According to the Toyota site a Prius is $24,000-$29,805 base MSRP, depending on which version you get. I don't know which one is most comparable to the features on the Volt, but it's probably not the cheapest one.
They also compare it to the all electric Leaf, and the all gas Chevy Cruze.
They list the per-mile costs of those, but they don't do a direct comparison on the time to break even on the difference in price between a HEV and BEV. I don't see an analysis of whether a (mostly) BEV is worth the extra cost over a HEV on the wikipedia page nor the pages it links to.
The battery probably will last longer than the warranty period, but did you read where Chevy estimates that it's capacity will be reduced 10%-30% in those 100k miles? Oh, BTW, that's 100k vehicle miles, not 100k electric miles. By the time you hit 100k-150k electric miles, the battery is expected to need replacement, if for no other reason than significant loss of capacity.
That's not a thorough analysis of the mean lifetime a buyer can expect for a battery given any replacements they might get during the warranty period. It only makes sense to buy a Volt if the vast majority of the miles will be electric, so it makes sense to assume most of the miles will be on electric. If you frequently need a longer range, you are probably better off with a car that has a longer range at high efficiency.
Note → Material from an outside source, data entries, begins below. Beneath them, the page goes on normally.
-- ==== Sys2Proof/Machine/Oracle.lean ====
section
/-! DEFINITION. PrimalityOracle: Miller–Rabin (spec R112 to R118) and the MRTEST command (R110, R111). -/

namespace Sys2Proof
namespace Machine

/-- The loop of `Decompose` (spec R112): halve while even, counting. Thirty-two rounds are enough below `2^32`. -/
def decomposeFrom : Nat → Nat → Nat → Nat × Nat
  | 0, u, t => (t, u)
  | k + 1, u, t => if u % 2 = 0 then decomposeFrom k (u / 2) (t + 1) else (t, u)

/-- `Decompose(n)`: the pair `(t, u)` with `n - 1 = 2^t * u`, `u` odd (spec R112). -/
def decompose (n : Nat) : Nat × Nat := decomposeFrom 32 (n - 1) 0

/-- The base of a raw draw: `(raw mod (n - 2)) + 1` (spec R114). -/
def mrBase (n : Nat) (raw : Word) : Nat := raw.toNat % (n - 2) + 1

/-- The squaring loop of a trial (spec R113, R115): at most the given number of squarings; passed at `n - 1`,
composite at 1 or when the budget is exhausted. -/
def mrSquarings (n : Nat) : Nat → Nat → Bool
  | 0, _ => false
  | j + 1, x =>
    if x * x % n = n - 1 then true
    else if x * x % n = 1 then false
    else mrSquarings n j (x * x % n)

/-- One trial with base `a` (spec R113): does it leave `n` possibly prime? -/
def mrTrial (n t u a : Nat) : Bool :=
  if modPow a u n = 1 ∨ modPow a u n = n - 1 then true else mrSquarings n (t - 1) (modPow a u n)

/-- The trials (spec R113, R116): one draw at the start of each trial started, and an early end at the first that
proves `n` composite. -/
def mrTrials (n t u : Nat) : Nat → RngPort → Bool × RngPort
  | 0, pt => (true, pt)
  | k + 1, pt =>
    if mrTrial n t u (mrBase n pt.draw.1) then mrTrials n t u k pt.draw.2 else (false, pt.draw.2)

/-- `MR(n)` (spec R113): true is 1, "probably prime". -/
def mr (n : Nat) (pt : RngPort) : Bool × RngPort :=
  mrTrials n (decompose n).1 (decompose n).2 Config.rTrials pt

/-- MRTEST (spec R110): an input below 3 or even raises ArithmeticInvariantViolation before any draw (R111), else
R takes the verdict and the draws are taken. -/
def mrtestState (s : State) : State :=
  if s.n.toNat < 3 ∨ s.n.toNat % 2 = 0 then s.raiseError .arithmeticInvariant
  else
    State.complete { s with r := flagWord (mr s.n.toNat s.port).1, port := (mr s.n.toNat s.port).2 }

/-- The meaning of MRTEST (spec R110). -/
def execMrtest (s : State) : Answer := .next (mrtestState s)

end Machine
end Sys2Proof
end

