-- ==== Sys2Proof/Machine/KeyGen.lean ====
section
/-! DEFINITION. KeyGenerator: the KEYGEN command (spec R170 to R176) and the RSEED command (R177). -/

namespace Sys2Proof
namespace Machine

/-- The private exponent of a raw draw: `(raw mod p) + 1` (spec R173). -/
def keyExponent (p : Nat) (raw : Word) : Nat := raw.toNat % p + 1

/-- KEYGEN once the search has found `(q, p)` (spec R173 to R176): one draw for `d`; `d = p` raises
ArithmeticInvariantViolation; else the five key registers are written together. -/
def keygenCommit (q p : Nat) (s : State) : State :=
  let s1 := { s with port := s.port.draw.2 }
  let d := keyExponent p s.port.draw.1
  if d = p then s1.raiseError .arithmeticInvariant
  else
    State.complete { s1 with
      q := BitVec.ofNat 32 q, p := BitVec.ofNat 32 p, g := BitVec.ofNat 32 Config.gFixed,
      e := BitVec.ofNat 32 (modPow Config.gFixed d p), d := BitVec.ofNat 32 d }

/-- KEYGEN (spec R170): the seed check first (R171), then the seeding, the search (R172) and the commit. -/
def keygenState (maxAttempts : Nat) (s : State) : State :=
  if Config.seedMax < s.seed.toNat then s.raiseError .invalidSeed
  else
    match safePrimeFind maxAttempts (s.port.rngSeed s.seed) with
    | (.exhausted attempts, pt) => (s.afterSearch attempts pt).raiseError .primeSearchExhausted
    | (.found q p attempts, pt) => keygenCommit q p (s.afterSearch attempts pt)

/-- The meaning of KEYGEN (spec R170). -/
def execKeygen (s : State) : Answer := .next (keygenState Config.maxAttempts s)

/-- The meaning of RSEED (spec R177): `RngSeed(x[SEED])`, no range check. -/
def execRseed (s : State) : Answer := .next (State.complete { s with port := s.port.rngSeed s.seed })

end Machine
end Sys2Proof
end

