/-- Where 1 has no square roots but `1` and `-1`, repeated squaring reaches 1 from 1 or by way of `-1`. -/
theorem eq_one_or_exists_pow_eq_neg_one {R : Type*} [Ring R] [NoZeroDivisors R] {x : R} {t : Nat}
    (h : x ^ 2 ^ t = 1) : x = 1 ∨ ∃ j < t, x ^ 2 ^ j = -1 := by
  induction t with
  | zero => exact .inl (by simpa using h)
  | succ t ih =>
    rw [pow_succ, pow_mul, sq_eq_one_iff] at h
    rcases h with hone | hminus
    · exact (ih hone).imp_right fun ⟨j, hj, hx⟩ => ⟨j, by omega, hx⟩
    · exact .inr ⟨t, by omega, hminus⟩

/-- No base proves a prime composite: by Fermat, the squarings of `a^u` reach `a^(n-1) = 1`. -/
theorem mrTrial_of_prime {n a : Nat} (hp : n.Prime) (hn : 3 ≤ n) (hlt : n < 2 ^ 32) (ha : 0 < a) (han : a < n) :
    mrTrial n (decompose n).1 (decompose n).2 a = true := by
  have : Fact n.Prime := ⟨hp⟩
  obtain ⟨hdecompose, -⟩ := decompose_spec hn hlt
  have hodd : n % 2 = 1 := hp.eq_two_or_odd.resolve_left (by omega)
  have hunit : (a : ZMod n) ≠ 0 := by
    rw [Ne, ZMod.natCast_eq_zero_iff]
    exact Nat.not_dvd_of_pos_of_lt ha han
  have hfermat : ((a : ZMod n) ^ (decompose n).2) ^ 2 ^ (decompose n).1 = 1 := by
    rw [← pow_mul, Nat.mul_comm, ← hdecompose, ZMod.pow_card_sub_one_eq_one hunit]
  have hone : ∀ k, (a : ZMod n) ^ k = 1 → a ^ k % n = 1 := fun k hk => by
    have hcast : ((a ^ k : Nat) : ZMod n) = (1 : Nat) := by simpa using hk
    rwa [ZMod.natCast_eq_natCast_iff', Nat.mod_eq_of_lt hp.one_lt] at hcast
  have hminus : ∀ k, (a : ZMod n) ^ k = -1 → a ^ k % n = n - 1 := fun k hk => by
    have hcast : ((a ^ k : Nat) : ZMod n) = (n - 1 : Nat) := by simpa [Nat.cast_pred hp.pos] using hk
    rwa [ZMod.natCast_eq_natCast_iff', Nat.mod_eq_of_lt (Nat.sub_lt hp.pos one_pos)] at hcast
  rw [mrTrial_iff a hn (decompose_snd_lt hn hlt) (one_le_decompose_fst hn hodd hlt)]
  refine (eq_one_or_exists_pow_eq_neg_one hfermat).imp (hone _) fun ⟨j, hj, hx⟩ => ⟨j, hj, hminus _ ?_⟩
  rw [pow_mul, hx]

/-- Settles O9: whatever is drawn, the base is not 0 modulo the prime, and so all ten trials pass. -/
theorem mrAcceptsEveryPrime : Obligations.MrAcceptsEveryPrime := by
  intro n pt hp hn hlt
  have hall : ∀ j < 10, drawnTrial n (decompose n).1 (decompose n).2 pt j = true := fun j _ =>
    have ⟨hpos, hbase⟩ := mrBase_bounds hn (pt.ahead j)
    mrTrial_of_prime hp hn hlt hpos hbase
  exact congrArg Prod.fst (mrTrials_of_all_pass hall)

/-! ### The base 1 (R117 (c)) -/

/-- Base 1 proves no number composite, as every power of it is 1. -/
theorem mrTrial_base_one {n t u : Nat} (hn : 3 ≤ n) (hu : u < 2 ^ 32) : mrTrial n t u 1 = true := by
  have hfirst : modPow 1 u n = 1 := by rw [modPow_eq_pow_mod 1 hu (by omega), one_pow, Nat.mod_eq_of_lt (by omega)]
  rw [mrTrial, if_pos (.inl hfirst)]

/-- Settles O10: a raw draw of 0 gives the base 1, with which every trial passes. -/
theorem mrAcceptsOddWhenDrawsAreZero : Obligations.MrAcceptsOddWhenDrawsAreZero := by
  intro n pt hn _ hlt hzero
  refine mrTrials_of_all_pass fun j hj => ?_
  have hbase : mrBase n (pt.ahead j) = 1 := by rw [hzero j hj]; simp [mrBase]
  rw [drawnTrial, hbase]
  exact mrTrial_base_one hn (decompose_snd_lt hn hlt)

/-! ### MRTEST (R110, R111) -/

/-- Settles O11: the two outcomes of MRTEST, whose conditions exclude each other. -/
theorem mrtestPutsVerdictIntoR : Obligations.MrtestPutsVerdictIntoR := by
  refine ⟨decode_encode (i := .mrtest) rfl, fun s hlow hodd => ?_, fun s hbad => ?_⟩
  · rcases mrtestState_cases s with ⟨hbad, -⟩ | ⟨-, -, e⟩
    · omega
    · exact congrArg _ e
  · rcases mrtestState_cases s with ⟨-, e⟩ | ⟨hlow, hodd, -⟩
    · exact congrArg _ e
    · omega

end Machine
end Sys2Proof
end

section
/-! PROOFS. The statements about ModPow (R130 to R137): the command MODPOW, the power and its loop
invariant, the sizes of the products, and the naive reference. -/

namespace Sys2Proof
namespace Machine

/-! ### MODPOW (R130, R131) -/

/-- Settles O1: the two outcomes of MODPOW, whose conditions exclude each other; the power is that of a 32-bit exponent
and a modulus other than 0. -/
theorem modpowPutsPowerIntoR : Obligations.ModpowPutsPowerIntoR := by
  refine ⟨decode_encode (i := .modpow) rfl, fun s hn => ?_, fun s hzero => ?_⟩
  · rcases modpowState_cases s with ⟨hzero, -⟩ | ⟨-, e⟩
    · exact absurd hzero hn
    · have hpos : 0 < s.n.toNat := Nat.pos_of_ne_zero fun h => hn (BitVec.eq_of_toNat_eq h)
      rw [modPow_eq_pow_mod _ s.b.isLt hpos] at e
      exact congrArg _ e
  · rcases modpowState_cases s with ⟨-, e⟩ | ⟨hn, -⟩
    · exact congrArg _ e
    · exact absurd hzero hn

/-! ### The value and the loop invariant (R132, R133) -/

/-- Settles O2: a power modulo `n` depends on the residue of its base only. -/
theorem modPowIsPowerModulo : Obligations.ModPowIsPowerModulo := by
  intro a b n _ hb hn _
  refine ⟨modPow_eq_pow_mod a hb hn, modPow_lt a b hn, ?_⟩
  rw [modPow_eq_pow_mod _ hb hn, modPow_eq_pow_mod _ hb hn, ← Nat.pow_mod]

/-- The running value in closed form, after the iteration for bit `31 - k`. -/
theorem modPowAcc_succ_eq_pow_mod (a : Nat) {b n k : Nat} (hb : b < 2 ^ 32) (hn : 0 < n) (hk : k < 32) :
    modPowAcc a b n (k + 1) = a ^ (b / 2 ^ (31 - k)) % n := by
  have hscan : modPowAcc a b n (k + 1) ≡ a ^ (b / 2 ^ (31 - k)) [MOD n] := modPowAcc_modEq a n hb (by omega)
  exact (Nat.mod_eq_of_lt (modPowStep_lt a n _ _ hn)).symm.trans hscan

/-- Settles O3: the start, the iterations and their number are the scan's own; its value is the loop invariant. -/
theorem modPowScanKeepsLoopInvariant : Obligations.ModPowScanKeepsLoopInvariant :=
  fun a _ _ _ hb hn _ => ⟨rfl, fun _ _ => rfl, fun _ => modPowAcc_succ_eq_pow_mod a hb hn, rfl⟩

/-! ### The products (R134) -/

/-- A product has no more bits than its factors together. -/
theorem mul_lt_two_pow_add {x y i j : Nat} (hx : x < 2 ^ i) (hy : y < 2 ^ j) : x * y < 2 ^ (i + j) :=
  pow_add 2 i j ▸ Nat.mul_lt_mul'' hx hy

/-- The running value is a 32-bit value: it starts at 1, and each iteration leaves a residue of `n`. -/
theorem modPowAcc_lt_two_pow (a b : Nat) {n : Nat} (hn : 0 < n) (hlt : n < 2 ^ 32) (k : Nat) :
    modPowAcc a b n k < 2 ^ 32 := by
  cases k with
  | zero => exact Nat.one_lt_two_pow (by decide)
  | succ k => exact (modPowStep_lt a n _ _ hn).trans hlt

/-- Settles O4: both factors of each product are 32-bit values, being running values, residues of the modulus, bases or
blocks. -/
theorem scanProductsFitAccumulator : Obligations.ScanProductsFitAccumulator := by
  have hresidue : ∀ {n : Nat}, 1 ≤ n → n < 2 ^ 32 → ∀ x, x % n < 2 ^ 32 :=
    fun hn hlt x => (Nat.mod_lt x hn).trans hlt
  have hpower : ∀ {n : Nat}, 1 ≤ n → n < 2 ^ 32 → ∀ a b, modPow a b n < 2 ^ 32 :=
    fun hn hlt a b => modPowAcc_lt_two_pow a b hn hlt 32
  refine ⟨fun a b n k ha hn hlt => ?scan, fun n t u a hn hlt => ?trial, fun n j x hn hlt hx => ?squarings,
    fun e k p m hp hlt hm => ?enc, fun c1 x p c2 hp hlt => ?dec⟩
  case scan =>
    have hacc := modPowAcc_lt_two_pow a b hn hlt k
    exact ⟨hacc, mul_lt_two_pow_add hacc hacc, mul_lt_two_pow_add (hresidue hn hlt _) ha⟩
  case trial => exact ⟨rfl, modPow_lt a u hn, mul_lt_two_pow_add (hpower hn hlt a u) (hpower hn hlt a u)⟩
  case squarings =>
    exact ⟨rfl, mul_lt_two_pow_add (hx.trans hlt) (hx.trans hlt), Nat.mod_lt _ hn,
      mul_lt_two_pow_add (hresidue hn hlt _) (hresidue hn hlt _)⟩
  case enc => exact mul_lt_two_pow_add (hpower hp hlt e k) hm
  case dec => exact mul_lt_two_pow_add (hpower hp hlt c1 x) (hresidue hp hlt c2)

/-! ### The naive reference (R137) -/

/-- The naive reference multiplies up the power modulo `n`. -/
theorem naivePow_eq_pow_mod (a n b : Nat) : naivePow a n b = a ^ b % n := by
  induction b with
  | zero => rfl
  | succ b ih => rw [naivePow, ih, Nat.mod_mul_mod, pow_succ]

/-- Settles O5: both are the power modulo `n`, and so are the three values. -/
theorem modPowEqualsNaiveReference : Obligations.ModPowEqualsNaiveReference := by
  refine ⟨fun a b n _ hb hn _ => (modPow_eq_pow_mod a hb hn).trans (naivePow_eq_pow_mod a n b).symm, ?_, ?_, ?_⟩
  all_goals
    rw [modPow_eq_pow_mod _ (by decide) (by decide)]
    rfl

end Machine
end Sys2Proof
end

section
/-! PROOFS. The statements about the search for a safe prime (R150 to R156): the bits of a candidate, the ends of one
candidate and of the loop, the pair found, the draws, and the command SPSEARCH. -/

namespace Sys2Proof
namespace Machine

/-! ### The bits of a candidate (R150) -/

/-- Clearing bit 31 keeps every lower bit and none above (R192, R213). -/
theorem getLsbD_clearTop (v : Word) (i : Nat) : (clearTop v).getLsbD i = (decide (i < 31) && v.getLsbD i) := by
  rw [← BitVec.testBit_toNat, clearTop_toNat, Nat.testBit_mod_two_pow, BitVec.testBit_toNat]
The Edmunds analysis you cited says that the payback period is 135K miles at $5/gal which is within the expected lifetime of most cars, and it seems to be around 90-100K miles for the more common HEVs (the full-electric leaf is at the low end of the range). But number of years to break even on a price premium is not the same thing as total cost of ownership- what you really want is the total discounted purchase, fuel and maintenance costs over a given number of years/miles, minus the residual value at the end of that period. And yes, you might have to replace the battery (or maybe it'll get replaced under warranty). You also might have to replace parts on other cars.
So if you only care about total cost to yourself (it's beyond me why anyone thinks buying a car is a good way to save money), and you will generally drive within the electric range, and you expect gas prices to rise significantly relative to electricity prices, then your total cost of ownership will almost certainly be lower with a Volt than with a regular gas car, some HEVs would probably "save" you more, and a full-electric (if the range works for you) is probably the best deal. If gas prices stay the same, you'll probably have similar total cost of ownership either way. Not owning a car at all will save you more.
These arguments that electric vs gasoline cars are a bad investment remind me of the exact same argument a few years ago about how hybrids, and now people like you are insisting on comparing electric cars to hybrids to decide if they're "worth it." Lots of people buy SUVs. How long do those take to recover their price premium?